Аслан Кушу - Гончарный круг (сборник)
Окончив педагогический, он стал преподавать историю в родной школе. Тут и познакомился через год с будущей супругой Аминет, направленной к ним учительницей начальных классов. Осенью они поженились. А через несколько месяцев ушли из жизни его бабушка и дедушка, сначала она, а через три дня он. И даже Мишид, псина, которая более десятка лет служила старикам верой и правдой, не выдержала такой потери и ушла со двора. Ильяс обыскался собаку тогда, и, наконец, нашел Мишида на железнодорожных путях, что проходили невдалеке от аула. Он был перерезан составом надвое… «Долго я прогонял его от путей, почувствовав неладное, – пояснил ему дежуривший у шлагбаума на переезде аульчанин Хаджибеч. – Но недосмотрел… И скажи теперь, Ильяс, что нет души у земных тварей. От тоски по хозяевам бросился под поезд».
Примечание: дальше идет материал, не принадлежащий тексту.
/-- The items of a stream's page (R208): fetch pointer, started commands, the window of eight. -/
def Stream.items (st : Stream) : List (List Nat) :=
  [[st.fetchIx.toNat], ((st.cmds.filter fun c => c.phase != .fetched).map Cmd.items).flatten, ((st.cmds.take 8).map Cmd.items).flatten]

/-- A waiter of a bolt's FIFO. -/
def BWaiter.items (x : BWaiter) : List Nat := [wakerOf x.who, x.n.toNat]

/-- The items of the scheduler's page (R208): V_t at the scheduler and at every share port, tenant pointers, ready queues, bolt FIFOs. -/
def State.schedItems (s : State) (w : Writer) : List (List Nat) :=
  let ten (v : Vector Nat 65) : List Nat := v.toList.mapIdx fun i x => if s.hides w (toFin 64 (by omega) i) && decide (i < 64) then 0 else x
  [ten s.ten.vt, [s.ten.tptr.val], s.ten.strmPtr.toList.mapIdx (fun i n => if s.hides w (toFin 64 (by omega) i) then 0 else n.val),
    (s.readyList.map fun x => if s.hides w (s.stream x.1).tenant then [0, 0] else [x.1.val, x.2.index.toNat]).flatten]
    ++ s.ten.bolts.toList.map (fun b => withheld (b.alloc && s.hides w b.owner) (b.fifo.map BWaiter.items).flatten)
    ++ (s.hall.ports.map fun p => p.tptr.val :: ten p.vt)

/-- The items of a hart's page: PC, x1-x31, f0-f31 and CSRs, and the tags and states of its caches (R287). -/
def State.hartItems (s : State) (h : HartIx) : List (List Nat) :=
  let x := s.hart h
  [[x.pc.toNat], (x.x.toList.drop 1).map (·.toNat), x.f.toList.map (·.toNat), (x.csrs.map fun c => [c.1, c.2.toNat]).flatten,
    s.cores.l1i[h.val], s.cores.l1d[h.val], s.cores.cached[h.val], (s.cores.dirty[h.val]).map (·.1)]

/-- Whether an engine sleeps: its pages read zero (R318). -/
def State.asleep (s : State) (e : EngIx) : Bool := (s.eng e).pwrState == 3

/-- A byte of a census page as its reader sees it. -/
def State.pageByte (s : State) (w : Writer) (a : Nat) : Byte :=
  if a < 0x5D000000 then 0
  else if a < 0x5F000000 then
    let k := (a - 0x5D000000) / 0x80000
    let gl : GloveRef := ⟨⟨k / 4 % 16, by omega⟩, ⟨k % 4, by omega⟩⟩
    if s.asleep gl.e || s.hidesOpt w (s.gloveTenant gl) then 0 else (s.eng gl.e).glovePage (s.glv gl) (a % 0x80000)
  else if a < 0x5F400000 then
    let e : EngIx := ⟨(a - 0x5F000000) / 0x40000 % 16, by omega⟩
    if s.asleep e then 0 else s.enginePage w e a (a % 0x40000)
  else if a < 0x5F800000 then let v := wingNo (a / 0x100000); itemByte 13 (s.wingItems w v) (a % 0x100000)
  else if a < 0x5FA00000 then itemByte 14 s.hallItems (a - 0x5F800000)
  else if a < 0x5FA10000 then itemByte 15 (s.hearthItems w) (a - 0x5FA00000)
  else if a < 0x5FB00000 then 0
  else if a < 0x5FB80000 then
    let st := s.stream (toFin 512 (by omega) ((a - 0x5FB00000) / 0x400))
    if st.isOpen && s.hides w st.tenant then 0 else itemByte 16 st.items (a % 0x400)
  else if a < 0x5FC00000 then 0
  else if a < 0x5FD00000 then itemByte 17 (s.schedItems w) (a - 0x5FC00000)
  else if a < 0x5FE00000 then itemByte 18 (s.hartItems (wingNo ((a - 0x5FD00000) / 0x40000))) (a % 0x40000)
  else 0

/-! ### A read by a master -/

/-- A byte at a register or census address. -/
def State.viewByte (s : State) (w : Writer) (a : Nat) : Byte :=
  let b (r : Nat) : Byte := BitVec.ofNat 8 ((s.viewReg w r).toNat >>> (8 * (r % 8)))
  if a < 0x50000000 then b a
  else if a < 0x5D000000 then b (a - 0x10000000)
  else s.pageByte w a

/-- The bytes of a read at a register or census address. -/
def State.viewBytes (s : State) (w : Writer) (a n : Nat) : List Byte := (List.range n).map fun i => s.viewByte w (a + i)

/-! ### Dumps (R284, R285) -/

/-- SLOTS of a wing's cellar, and the lowest slot that is free. -/
def Wing.cellarFree (w : Wing) : Option (BitVec 6) :=
  ((List.range (min 64 (fld w.cellar 54 48))).find? fun k => !bitAt w.cellarUsed k).map (BitVec.ofNat 6)

/-- The address of a slot of a wing's cellar. -/
def Wing.slotAddr (w : Wing) (k : BitVec 6) : Nat := fld w.cellar 47 0 + 0x100000 * k.toNat

/-- A dump that is skipped: NO_SLOT, and HANG again. -/
def State.skipDump (s : State) (gl : GloveRef) : State :=
  (s.modGlv gl fun g => { g with hang := { g.hang with dump := 0, noSlot := true } }).hangEvent gl

/-- A dump begins in a slot. -/
def State.beginDump (s : State) (gl : GloveRef) (k : BitVec 6) : State :=
  let t := s.modWing (wingOf gl.e) fun w => { w with cellarUsed := w.cellarUsed ||| (1 <<< k.toNat) }
  (t.modGlv gl fun g => { g with hang := { g.hang with dump := 2, slot := k } }).modObs fun o => { o with dumping := some gl }

/-- DUMP_START: the census engine serves one frozen glove at a time. -/
def State.dumpStart (s : State) : State :=
  if s.obs.dumping.isSome then s
  else match s.liveDumps with
    | [] => s.modObs fun o => { o with dumpQueue := [] }
    | gl :: rest =>
      let t := s.modObs fun o => { o with dumpQueue := rest }
      if !bitAt s.obs.censusCtl 4 then t.skipDump gl
      else match (s.wing (wingOf gl.e)).cellarFree with
        | some k => t.beginDump gl k
        | none => t.skipDump gl

def execDumpStart (s : State) : Out := .next (if s.fabricOn then s.dumpStart else s)

/-- The header fields of a dump from offset 0x08 on. -/
def State.dumpHeader (s : State) (gl : GloveRef) : List Byte :=
  let g := s.glv gl
  let r (o : Nat) : List Byte := toBytes 8 (s.gloveReg gl o).toNat
  let t (o : Nat) : List Byte := toBytes 8 ((s.eng gl.e).tick.reg o).toNat
  let wait := match g.hang.bolt with
    | some x => toBytes 8 (s.bolt x.1).reg.toNat ++ toBytes 8 (x.1.val + 0x1000)
    | none => toBytes 8 0 ++ toBytes 8 0
  toBytes 8 g.hang.frozenAt.toNat ++ toBytes 8 g.hang.lastProgress.toNat ++ toBytes 1 g.tenant.val
    ++ toBytes 1 (b2n (g.kind == .tick)) ++ toBytes 2 g.strm.val ++ toBytes 4 g.cmdIx.toNat
    ++ r 0x00 ++ r 0x08 ++ r 0x18 ++ r 0x20 ++ t 0x00 ++ t 0x08 ++ wait ++ toBytes 8 s.hearth.time.toNat ++ List.replicate 152 0

/-- The MAGIC word, with the widths of a program header's first word (R73). -/
def dumpMagic (gl : GloveRef) : List Byte := toBytes 4 0x504D5544 ++ toBytes 2 1 ++ toBytes 1 gl.e.val ++ toBytes 1 gl.g.val

/-- The census engine sees every page. -/
def censusEye : Writer := .hart 0

/-- The parts of a dump in the order in which they are written: slot offset and bytes. -/
def State.dumpParts (s : State) (gl : GloveRef) : List (Nat × List Byte) :=
  [(0x40000, s.viewBytes censusEye (0x5F000000 + gl.e.val * 0x40000) 0x40000),
    (0x80000, s.viewBytes censusEye (0x5D000000 + (4 * gl.e.val + gl.g.val) * 0x80000) 0x80000),
    (0x1000, s.viewBytes censusEye (0x5FB00000 + (s.glv gl).strm.val * 0x400) 0x400),
    (8, s.dumpHeader gl), (0, dumpMagic gl)]

/-- The source of the census engine's writes: QoS DUMP_QOS (R284, R290). -/
def State.dumpSrc (s : State) : AccSrc := ⟨7, none, true, false, fld s.obs.censusCtl 3 0, 71⟩

/-- The dump is over: DUMP reads done, HANG is raised again. -/
def State.endDump (s : State) (gl : GloveRef) : State :=
  ((s.modObs fun o => { o with dumping := none }).modGlv gl fun g => { g with hang := { g.hang with dump := 3 } }).hangEvent gl

/-- DUMP_COMPLETE: every part is in memory; a slot that answers with errors takes none. -/
def State.dumpComplete (s : State) : State :=
  match s.obs.dumping with
  | none => s
  | some gl =>
    if !((s.glv gl).hang.frozen && (s.glv gl).hang.dump == 2) then s.modObs fun o => { o with dumping := none }
    else
      let a := (s.wing (wingOf gl.e)).slotAddr (s.glv gl).hang.slot
      match s.ready none a with
      | .stall => s
      | .busErr => s.endDump gl
      | .ok =>
        if s.heldLine (s.keysOf a 0x100000) then s
        else ((s.dumpParts gl).foldl (fun t p => t.accWrite s.dumpSrc (a + p.1) p.2) s).endDump gl

def execDumpComplete (s : State) : Out := .next (if s.fabricOn then s.dumpComplete.sealSweep else s)

end Sys2Proof.Machine
end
После череды этих событий, словно сорняк осот, разбросавший свои щупальца, въедливые, как жук – проволочник, проросла тоска и в Ильясе, и тянула, и тянула из него все соки. А с тоской пришла и бессонница. По ночам, когда Аминет засыпала, он поднимался и тихо выходил во двор под старую грушу и, прислонившись к ней спиной, подолгу сидел, вспоминая своих стариков. Бабушку Гошеунай со спицами в руках перед керосиновой лампой, которая после дневных будней всегда что-то и кому-то вязала, дедушку Исхака вечерами напролет строчившего свои и чужие отчеты, потому что во всей округе не было грамотней бухгалтера. Такими вот они были, что-то делая для себя, но больше для людей. Тогда еще подростком Ильяс уверовал в то, что отними у его милых стариков вот эту одну востребованность людьми, они и дня больше не проживут. Так и случилось, правда не сразу, а через несколько лет, когда в магазинах стало больше добротных вещей и люди все реже и реже стали обращаться к Гошеунай, а в округе появилось много не менее грамотных бухгалтеров, чем Исхак, отучившихся в больших городах.
В одну из ночей Ильяс уснул под старой грушей и даже первые яркие летние лучи солнца, коснувшиеся век, не разбудили его, вот таким крепким и оздоравливающим был сон. А когда он проснулся, жизнь, которая казалась ему последний месяц сворой гоняющихся за ним колких извне и кусающих изнутри обстоятельств, после спавшего напряжения, представилась немного в ином цвете.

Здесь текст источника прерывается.